§ **Task**: Beginning with the very first line, please reproduce the entries exactly through the line containing "rintro ⟨b, rfl, rfl⟩".

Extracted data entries
++++++++++++++++++++

/-! ### The command space (R91 to R94) -/

/-- An opcode byte is its two fields of R91. -/
theorem toNat_eq_unit_operation (op : Byte) : op.toNat = 16 * opUnit op + opOperation op := by
  have hlt := op.isLt
  simp only [opUnit, opOperation, BitVec.extractLsb'_toNat, Nat.shiftRight_eq_div_pow]
  omega

theorem commandOf_opcode (c : Command) : commandOf c.opcode = some c := by
  cases c <;> rfl

/-- Only the opcode byte of R92 selects a command. -/
theorem eq_opcode_of_commandOf {op : Byte} (h : commandOf op = some c) : op = c.opcode := by
  have hfields := toNat_eq_unit_operation op
  apply BitVec.eq_of_toNat_eq
  unfold commandOf at h
  split at h <;> cases h
  all_goals
    simp only [*]
    rfl

/-- When the operands `src`, `n` are read (R94). -/
theorem sinkOperands_eq_ok {mk : Nat → Nat → Instr} :
    sinkOperands p c mk items = .ok (i, rest) ↔
      ∃ src n, items = .value src :: .value n :: rest ∧ (p.isBase src && p.isSize n) = true ∧ i = mk src n := by
  constructor
  · intro h
    unfold sinkOperands at h
    split at h
    · split at h <;> cases h
      exact ⟨_, _, rfl, ‹_›, rfl⟩
    · cases h
  · rintro ⟨src, n, rfl, hfit, rfl⟩
    simp only [sinkOperands, if_pos hfit]

/-- When the operands `src`, `n`, `dst`, `cap` are read (R94). -/
theorem bufOperands_eq_ok {mk : Nat → Nat → Nat → Nat → Instr} :
    bufOperands p c mk items = .ok (i, rest) ↔
      ∃ src n dst cap, items = .value src :: .value n :: .value dst :: .value cap :: rest ∧
        (p.isBase src && p.isSize n && p.isBase dst && p.isSize cap) = true ∧ i = mk src n dst cap := by
  constructor
  · intro h
    unfold bufOperands at h
    split at h
    · split at h <;> cases h
      exact ⟨_, _, _, _, rfl, ‹_›, rfl⟩
    · cases h
  · rintro ⟨src, n, dst, cap, rfl, hfit, rfl⟩
    simp only [bufOperands, if_pos hfit]

/-- When the operand byte is read (R94). -/
theorem byteOperand_eq_ok {mk : Byte → Instr} :
    byteOperand c mk items = .ok (i, rest) ↔ ∃ b, items = .byte b :: rest ∧ i = mk b := by
  constructor
  · intro h
    unfold byteOperand at h
    split at h <;> cases h
    exact ⟨_, rfl, rfl⟩
  · rintro ⟨b, rfl, rfl⟩
    rfl

/-- The operands of a command are read only from the encoding of an instruction with that opcode and fitting operands. -/
theorem wf_encode_of_decodeOperands (h : decodeOperands p c items = .ok (i, rest)) :
    i.wf p = true ∧ i.readAt pos = true ∧ .byte c.opcode :: items = encode i ++ rest := by
  cases c with
  | beEncSink | bdDecSink =>
    obtain ⟨src, n, rfl, hfit, rfl⟩ := sinkOperands_eq_ok.1 h
    exact ⟨hfit, rfl, rfl⟩
  | beEncBuf | bdDecBuf =>
    obtain ⟨src, n, dst, cap, rfl, hfit, rfl⟩ := bufOperands_eq_ok.1 h
    exact ⟨hfit, rfl, rfl⟩
  | seSink | sdSink =>
    obtain ⟨b, rfl, rfl⟩ := byteOperand_eq_ok.1 h
    exact ⟨rfl, rfl, rfl⟩
  | seReset | seStop | sdReset | sdStop =>
    cases h
    exact ⟨rfl, rfl, rfl⟩

/-! ### The wire space (R82, R88) -/

/-- The three classes of R82 as a test of the byte. -/
theorem decodeWire_code (b : Byte) :
    decodeWire .code b = if b = delim then .wDelim else if b = codeFull then .wFull else .wRun b := by
  simp only [decodeWire, classify]
  split_ifs <;> rfl

/-- The row a byte is read as is well formed, selected by the position, and encoded as that byte. -/
theorem wf_encode_decodeWire (p : Params) (pos : Position) (b : Byte) :
    (decodeWire pos b).wf p = true ∧ (decodeWire pos b).readAt pos = true ∧ encode (decodeWire pos b) = [.wire b] := by
  cases pos with
  | data => exact ⟨rfl, rfl, rfl⟩
  | code =>
    rw [decodeWire_code]
    split_ifs with hdelim hfull
    · exact ⟨rfl, rfl, by rw [hdelim]; rfl⟩
    · exact ⟨rfl, rfl, by rw [hfull]; rfl⟩
    · exact ⟨by simp [Instr.wf, hdelim, hfull], rfl, rfl⟩

/-! ### The decoder and the encoder -/

/-- A byte of the command space is read exactly when it is an opcode of R92 and that command's operands follow. -/
theorem decode_byte (op : Byte) :
    decode p pos (.byte op :: items) = .ok (i, rest) ↔
      ∃ c, op = c.opcode ∧ decodeOperands p c items = .ok (i, rest) := by
  constructor
  · intro h
    cases hc : commandOf op with
    | none =>
      simp only [decode, hc] at h
      cases h
    | some c => exact ⟨c, eq_opcode_of_commandOf hc, by simpa only [decode, hc] using h⟩
  · rintro ⟨c, rfl, h⟩
    simpa only [decode, commandOf_opcode] using h

theorem decode_wire (b : Byte) : decode p pos (.wire b :: rest) = .ok (decodeWire pos b, rest) := rfl

/-- Settles O2: the opcode selects the command and the operands are read back; a wire row is read by its class and position. -/
theorem decodeOfEncodeIsTheInstruction : Obligations.DecodeOfEncodeIsTheInstruction := by
  intro p pos i rest hwf hpos
  cases i with
  | beEncSink src n => exact (decode_byte _).2 ⟨.beEncSink, rfl, sinkOperands_eq_ok.2 ⟨src, n, rfl, hwf, rfl⟩⟩
  | bdDecSink src n => exact (decode_byte _).2 ⟨.bdDecSink, rfl, sinkOperands_eq_ok.2 ⟨src, n, rfl, hwf, rfl⟩⟩
  | beEncBuf src n dst cap =>
    exact (decode_byte _).2 ⟨.beEncBuf, rfl, bufOperands_eq_ok.2 ⟨src, n, dst, cap, rfl, hwf, rfl⟩⟩
  | bdDecBuf src n dst cap =>
    exact (decode_byte _).2 ⟨.bdDecBuf, rfl, bufOperands_eq_ok.2 ⟨src, n, dst, cap, rfl, hwf, rfl⟩⟩
  | seSink b => exact (decode_byte _).2 ⟨.seSink, rfl, rfl⟩
  | sdSink b => exact (decode_byte _).2 ⟨.sdSink, rfl, rfl⟩
  | seReset => exact (decode_byte _).2 ⟨.seReset, rfl, rfl⟩
  | seStop => exact (decode_byte _).2 ⟨.seStop, rfl, rfl⟩
  | sdReset => exact (decode_byte _).2 ⟨.sdReset, rfl, rfl⟩
  | sdStop => exact (decode_byte _).2 ⟨.sdStop, rfl, rfl⟩
  | wDelim | wFull =>
    obtain rfl : pos = .code := by simpa [Instr.readAt] using hpos
    rfl
  | wRun code =>
    obtain rfl : pos = .code := by simpa [Instr.readAt] using hpos
    obtain ⟨hdelim, hfull⟩ : code ≠ delim ∧ code ≠ codeFull := by simpa [Instr.wf] using hwf
    rw [encode, List.singleton_append, decode_wire, decodeWire_code, if_neg hdelim, if_neg hfull]
  | wData data =>
    obtain rfl : pos = .data := by simpa [Instr.readAt] using hpos
    rfl

/-- Settles O3: the first item says which space is read, and both readings come from an encoding. -/
theorem decodeReadsOnlyEncodings : Obligations.DecodeReadsOnlyEncodings := by
  intro p pos items rest i h
  cases items with
  | nil => cases h
  | cons item tail =>
    cases item with
    | byte op =>
      obtain ⟨c, rfl, hops⟩ := (decode_byte op).1 h
      exact wf_encode_of_decodeOperands hops
    | wire b =>
      cases h
      obtain ⟨hwf, hpos, henc⟩ := wf_encode_decodeWire p pos b
      exact ⟨hwf, hpos, by rw [henc]; rfl⟩
    | value | hostWrite => cases h

/-- Settles O1: each written-out word is the encoding of its instruction, which decodes to it. -/
theorem decodeReadsTheWrittenOutWords : Obligations.DecodeReadsTheWrittenOutWords := by
  intro rest
  have hdec (pos : Position) (i : Instr) := decodeOfEncodeIsTheInstruction resetParams pos i rest
  exact ⟨hdec .code (.beEncSink 7 3) (by decide) rfl, hdec .code (.beEncBuf 7 3 9 5) (by decide) rfl,
    hdec .code (.bdDecSink 7 3) (by decide) rfl, hdec .code (.bdDecBuf 7 3 9 5) (by decide) rfl,
    hdec .code .seReset rfl rfl, hdec .code (.seSink 0x41#8) rfl rfl, hdec .code .seStop rfl rfl,
    hdec .code .sdReset rfl rfl, hdec .code (.sdSink 0xFF#8) rfl rfl, hdec .code .sdStop rfl rfl,
    hdec .code .wDelim rfl rfl, hdec .code .wFull rfl rfl, hdec .code (.wRun 0x05#8) (by decide) rfl,
    hdec .data (.wData 0x05#8) rfl rfl⟩

/-- Settles O5: by the tests that separate the classes. -/
theorem wireByteIsReadByPosition : Obligations.WireByteIsReadByPosition := by
  intro b
  change _ ∧ (_ ↔ b = delim) ∧ (_ ↔ b = codeFull) ∧ (_ ↔ b ≠ delim ∧ b ≠ codeFull) ∧ _
  have hne : delim ≠ codeFull := by decide
  rw [decodeWire_code]
  refine ⟨rfl, ?_⟩
  split_ifs with hdelim hfull
  · simp [hdelim, hne]
  · simp [hfull, hne.symm]
  · simp [hdelim, hfull]

/-! ### The step -/

/-- Settles O6: a stream that decodes begins with an item of one of the two spaces, so the step fetches. -/
theorem stepRunsTheDecodedCommand : Obligations.StepRunsTheDecodedCommand := by
  intro s i rest h
  unfold step State.fetch
  split
  case h_1 hp => rw [hp] at h; cases h
  case h_2 hp => rw [hp] at h; cases h
  all_goals rw [h]; rfl

/-- Settles O4: a byte that selects a command is one of the ten, and the fetch of any other names it. -/
theorem unassignedOpcodesAreRefused : Obligations.UnassignedOpcodesAreRefused := by
  intro s op rest hop hp
  have hnone : commandOf op = none := by
    cases hc : commandOf op with
    | none => rfl
    | some c =>
      obtain rfl := eq_opcode_of_commandOf hc
      revert hop
      cases c <;> decide
  simp only [step, State.fetch, hp, decode, hnone]

/-! ### SD at its two positions (R82, R88, R175) -/

theorem atPosition_selected {e : State} (h : s.position = pos) : atPosition pos e s = .next e := if_pos h

theorem atPosition_refused {e : State} (h : s.position ≠ pos) : atPosition pos e s = .refused .wirePosition := if_neg h

theorem exec_sdSink_delim (s : State) : exec (.sdSink delim) s = .next (sdFinalize s) := rfl

theorem exec_sdSink_of_code (hb : b ≠ delim) (hp : s.position = .code) : exec (.sdSink b) s = .next (sdTakeCode b s) :=
  (if_neg hb).trans (if_pos (position_code.1 hp))

theorem exec_sdSink_of_data (hb : b ≠ delim) (hp : s.position = .data) : exec (.sdSink b) s = .next (sdTakeData b s) :=
  (if_neg hb).trans (if_neg (not_or.2 (position_data.1 hp)))

/-- Settles O43: at either position the class of the byte names the branch of R175 that `SD.SINK` takes. -/
theorem wireRowsActAsSdSink : Obligations.WireRowsActAsSdSink := by
  intro s b
  cases hp : s.position with
  | data =>
    by_cases hb : b = delim
    · subst hb
      exact (atPosition_selected hp).trans (exec_sdSink_delim s).symm
    · rw [exec_sdSink_of_data hb hp]
      exact (atPosition_selected hp).trans (congrArg _ (if_neg hb))
  | code =>
    rw [decodeWire_code]
    split_ifs with hdelim hfull
    · subst hdelim
      exact (atPosition_selected hp).trans (exec_sdSink_delim s).symm
    · rw [exec_sdSink_of_code hdelim hp, hfull]
      exact atPosition_selected hp
    · rw [exec_sdSink_of_code hdelim hp]
      exact atPosition_selected hp

/-- Settles O45: each row tests for the position that selects it. -/
theorem wireRowsAreRefusedElsewhere : Obligations.WireRowsAreRefusedElsewhere := by
  refine fun s b => ⟨fun hp i hi => ?_, fun hp => atPosition_refused (by simp [hp])⟩
  have hne : s.position ≠ .code := by simp [hp]
  simp only [List.mem_cons, List.not_mem_nil, or_false] at hi
  obtain rfl | rfl | rfl := hi <;> exact atPosition_refused hne

/-- Nothing is missing of a frame that ends at a code position (R84, R173). -/
theorem sdLeft_of_code (hp : s.position = .code) : sdLeft s.sdCode s.sdSize = 0 := by
  unfold sdLeft
  split
  case isTrue hc =>
    have hsize := (position_code.1 hp).resolve_left hc
    omega
  case isFalse => rfl

theorem sdFinalize_eq {m : Nat} (h : sdLeft s.sdCode s.sdSize = m) :
    sdFinalize s = { s with sink := s.sink ++ [.decode .sd s.sdData m false], sdCode := 0x00#8, sdSize := 0 } := by
  subst h
  rfl

theorem sdTakeCode_awaiting (h : s.sdCode = 0x00#8) : sdTakeCode code s = { s with sdCode := code, sdSize := 0 } := by
  simp only [sdTakeCode, sdRelease, h, ne_eq, not_true, if_false]
  rfl

/-- A code after a full block releases all of the buffer, with no implied zero (R84, R175). -/
theorem sdTakeCode_after_full (h : s.sdCode = codeFull) (hp : s.position = .code) :
    sdTakeCode code s =
      { s with sink := s.sink ++ [.decode .sd s.sdBuf.toList 0 false], sdCode := code, sdSize := 0 } := by
  have hne : s.sdCode ≠ 0x00#8 := by rw [h]; decide
  have hsize : s.sdSize = 254 := by rw [(position_code.1 hp).resolve_left hne, h]; rfl
  have hdata : s.sdData = s.sdBuf.toList := by rw [State.sdData, hsize, take_full]
  have hzero : sdImpliedZero s = s := by simp [sdImpliedZero, sdAppendsZero, h]
  rw [sdTakeCode, sdRelease, if_pos hne, hzero]
  simp only [hdata]
  rfl
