-- ==== Sys2Proof/Word.lean ====
section
/-! DEFINITION. The widths of the machine: one name for each kind of bit field the spec names (00_scope.md rules R5
and R7). Bit 0 is the least significant bit of every field, and every quantity is unsigned (R7). -/

namespace Sys2Proof

/-- One instruction word, `W[103:0]` (30_encoding.md rule R70). -/
abbrev Word := BitVec 104

/-- A 36-bit data-memory address (20_memory.md rule R50). -/
abbrev Addr := BitVec 36

/-- A 36-bit mask bitmap: a plane of a pattern, or one of the mask registers (00_scope.md rule R5). -/
abbrev Bitmap := BitVec 36

/-- The 64-bit content of one data-memory cell (20_memory.md rule R50). -/
abbrev Value := BitVec 64

/-- The 100-bit result (10_state.md rule R31). -/
abbrev Total := BitVec 100

/-- `ALL1_64`, the default `zeros` of value mode (41_masking_strategy.md rules R121 and R122). -/
abbrev allOnes64 : Value := BitVec.allOnes 64

end Sys2Proof
end

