-- ==== Sys2Proof/Machine/MaskParser.lean ====
section
/-! DEFINITION. The Mask Descriptor Parser (40_mask_parser_setmask.md section 1): a pure function from a pattern to the
fields of both descriptors. -/

namespace Sys2Proof.Machine

/-- The parser's output for one pattern: `ones` and `zeros` are the Value-Masking descriptor, `ones` and the set that
`fmap` marks are the Address-Floating descriptor (40_mask_parser_setmask.md rule R100). -/
structure MaskDescriptor where
  ones : Bitmap
  zeros : Bitmap
  fmap : Bitmap
deriving DecidableEq, Repr

/-- `floating`, in ascending order (40_mask_parser_setmask.md rule R103). -/
def MaskDescriptor.floating (d : MaskDescriptor) : List Nat := positions d.fmap

/-- The parser on a pattern written most-significant bit first (40_mask_parser_setmask.md rules R100 to R103): '1' sets a
bit of both `ones` and `zeros`, 'X' sets `zeros` and joins `floating`, '0' sets neither. None is `MalformedMask`, "when
the string length ≠ 36"; the other cause, a character that is no symbol, is met where symbols are read (R106). -/
def maskParser (S : List Sym) : Option MaskDescriptor :=
  if S.length = Config.patternLength then
    some { ones := bitmapOf (fun x => x == .one) S
           zeros := bitmapOf (fun x => x == .one || x == .floating) S
           fmap := bitmapOf (fun x => x == .floating) S }
  else none

/-- The parser on the planes of a format-M word: three wires (40_mask_parser_setmask.md rule R104). None where the planes
overlap, which is `MalformedMask` (R106; 30_encoding.md rule R77 (c)). -/
def parsePlanes (px p1 : Bitmap) : Option MaskDescriptor :=
  if planesDisjoint px p1 then some { ones := p1, zeros := p1 ||| px, fmap := px } else none

end Sys2Proof.Machine
end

++++++++++++++++++++

§ **Completed exercise**:
/-! ### The command space (R91 to R94) -/

/-- An opcode byte is its two fields of R91. -/
theorem toNat_eq_unit_operation (op : Byte) : op.toNat = 16 * opUnit op + opOperation op := by
  have hlt := op.isLt
  simp only [opUnit, opOperation, BitVec.extractLsb'_toNat, Nat.shiftRight_eq_div_pow]
  omega

theorem commandOf_opcode (c : Command) : commandOf c.opcode = some c := by
  cases c <;> rfl

/-- Only the opcode byte of R92 selects a command. -/
theorem eq_opcode_of_commandOf {op : Byte} (h : commandOf op = some c) : op = c.opcode := by
  have hfields := toNat_eq_unit_operation op
  apply BitVec.eq_of_toNat_eq
  unfold commandOf at h
  split at h <;> cases h
  all_goals
    simp only [*]
    rfl

/-- When the operands `src`, `n` are read (R94). -/
theorem sinkOperands_eq_ok {mk : Nat → Nat → Instr} :
    sinkOperands p c mk items = .ok (i, rest) ↔
      ∃ src n, items = .value src :: .value n :: rest ∧ (p.isBase src && p.isSize n) = true ∧ i = mk src n := by
  constructor
  · intro h
    unfold sinkOperands at h
    split at h
    · split at h <;> cases h
      exact ⟨_, _, rfl, ‹_›, rfl⟩
    · cases h
  · rintro ⟨src, n, rfl, hfit, rfl⟩
    simp only [sinkOperands, if_pos hfit]

/-- When the operands `src`, `n`, `dst`, `cap` are read (R94). -/
theorem bufOperands_eq_ok {mk : Nat → Nat → Nat → Nat → Instr} :
    bufOperands p c mk items = .ok (i, rest) ↔
      ∃ src n dst cap, items = .value src :: .value n :: .value dst :: .value cap :: rest ∧
        (p.isBase src && p.isSize n && p.isBase dst && p.isSize cap) = true ∧ i = mk src n dst cap := by
  constructor
  · intro h
    unfold bufOperands at h
    split at h
    · split at h <;> cases h
      exact ⟨_, _, _, _, rfl, ‹_›, rfl⟩
    · cases h
  · rintro ⟨src, n, dst, cap, rfl, hfit, rfl⟩
    simp only [bufOperands, if_pos hfit]

/-- When the operand byte is read (R94). -/
theorem byteOperand_eq_ok {mk : Byte → Instr} :
    byteOperand c mk items = .ok (i, rest) ↔ ∃ b, items = .byte b :: rest ∧ i = mk b := by
  constructor
  · intro h
    unfold byteOperand at h
    split at h <;> cases h
    exact ⟨_, rfl, rfl⟩
  · rintro ⟨b, rfl, rfl⟩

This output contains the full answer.